I have come across the following in my Computational Finance slides but I'm unsure on the final equality.
$ \bar{r}_P = \sum_{i=1}^{n}w_i\bar{r_i} = \sum_{i=1}^{n}\frac{1}{n}\bar{r} = \bar{r}$
I have come across the following in my Computational Finance slides but I'm unsure on the final equality.

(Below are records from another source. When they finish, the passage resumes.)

/-- A launch that the schedule holds leaves the schedule, and then the loader moves (log entry 7). -/
theorem step_of_schedule_launch {s : State} {im : Option (List ImageRecord)} {ms : List HostMove}
    (hs : s.schedule = .launch im :: ms) : step s = .next (State.launch { s with schedule := ms } im) := by
  unfold step; rw [hs]

/-- A path that names no image resets nothing (70_reset_and_hazards.md R168). -/
@[simp] theorem State.launch_none (s : State) : s.launch none = s := rfl

/-- Settles O50: the missing image's arm is the state itself, so of its transition only the move's departure from the
schedule remains. -/
theorem missingImageChangesNothing : Obligations.MissingImageChangesNothing := by
  intro s
  refine ⟨s.launch_none, fun ms hs => ?_⟩
  rw [step_of_schedule_launch hs, State.launch_none]

end Sys2Proof.Machine
end

section
/-! PROOFS. The decoder and the encoder (30_encoding.md): each is the other's inverse, the opcode map row by row, and the
register that a field names. -/

namespace Sys2Proof

open Machine

/-- Every instruction is found again from its three fields (30_encoding.md R66). -/
theorem fieldsRoundTrip : ∀ i : Instr, Laws.FieldsRoundTrip.Statement i
  | .halt a b => Laws.FieldsRoundTrip.halt a b
  | .add a b => Laws.FieldsRoundTrip.add a b
  | .sub a b => Laws.FieldsRoundTrip.sub a b
  | .mul a b => Laws.FieldsRoundTrip.mul a b
  | .div a b => Laws.FieldsRoundTrip.div a b
  | .neg a b => Laws.FieldsRoundTrip.neg a b
  | .set a b => Laws.FieldsRoundTrip.set a b
  | .cpy a b => Laws.FieldsRoundTrip.cpy a b
  | .jmp a b => Laws.FieldsRoundTrip.jmp a b
  | .brn a b => Laws.FieldsRoundTrip.brn a b
  | .brp a b => Laws.FieldsRoundTrip.brp a b
  | .tri a b => Laws.FieldsRoundTrip.tri a b
  | .call a b => Laws.FieldsRoundTrip.call a b
  | .rect a b => Laws.FieldsRoundTrip.rect a b
  | .pollMouse a b => Laws.FieldsRoundTrip.pollMouse a b
  | .pollKey a b => Laws.FieldsRoundTrip.pollKey a b
  | .unknownOpcode c a b => Laws.FieldsRoundTrip.unknownOpcode c a b

/-- The fields of every well-formed instruction fit their trits (30_encoding.md R61). -/
theorem fieldsFit : ∀ i : Instr, Laws.FieldsFit.Statement i
  | .halt a b => Laws.FieldsFit.halt a b
  | .add a b => Laws.FieldsFit.add a b
  | .sub a b => Laws.FieldsFit.sub a b
  | .mul a b => Laws.FieldsFit.mul a b
  | .div a b => Laws.FieldsFit.div a b
  | .neg a b => Laws.FieldsFit.neg a b
  | .set a b => Laws.FieldsFit.set a b
  | .cpy a b => Laws.FieldsFit.cpy a b
  | .jmp a b => Laws.FieldsFit.jmp a b
  | .brn a b => Laws.FieldsFit.brn a b
  | .brp a b => Laws.FieldsFit.brp a b
  | .tri a b => Laws.FieldsFit.tri a b
  | .call a b => Laws.FieldsFit.call a b
  | .rect a b => Laws.FieldsFit.rect a b
  | .pollMouse a b => Laws.FieldsFit.pollMouse a b
  | .pollKey a b => Laws.FieldsFit.pollKey a b
  | .unknownOpcode c a b => Laws.FieldsFit.unknownOpcode c a b

/-- Settles O1: each field of a well-formed instruction is its own balanced residue, and the dispatch on the three fields
gives the instruction back. -/
theorem encodeThenDecodeGivesInstruction : Obligations.EncodeThenDecodeGivesInstruction := by
  intro i hwf
  obtain ⟨hopcode, hop1, hop2⟩ := fieldsFit i hwf
  rw [encode, decode_encodeFields, bal_eq_self hopcode, bal_eq_self hop1, bal_eq_self hop2, fieldsRoundTrip i hwf]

$ \bar{r}_P = \sum_{i=1}^{n}w_i\bar{r_i} = \sum_{i=1}^{n}\frac{1}{n}\bar{r} = \bar{r}$
Keep in mind that $n$ is independent of the index sum, so it is constant wrt $i$: $\sum_{i=1}^n \frac{1}{n}=\frac{1}{n}\sum_{i=1}^n1=\frac{1}{n}\cdot n=1 $
See:
$1=1$ $\frac{1}{2}+\frac{1}{2}=1 $ $\frac{1}{3}+\frac{1}{3}+\frac{1}{3}=1$ $\frac{1}{4}+\frac{1}{4}+\frac{1}{4}+\frac{1}{4}=1$ $\cdots\cdots\cdots$
$\sum_{i=1}^{n}\frac{1}{n} =\frac{1}{n}+\frac{1}{n}+\frac{1}{n}+ \cdots + \frac{1}{n}$ (n terms)
Cut a pie into $n$ equal pieces. What proportion of the pie is in each piece?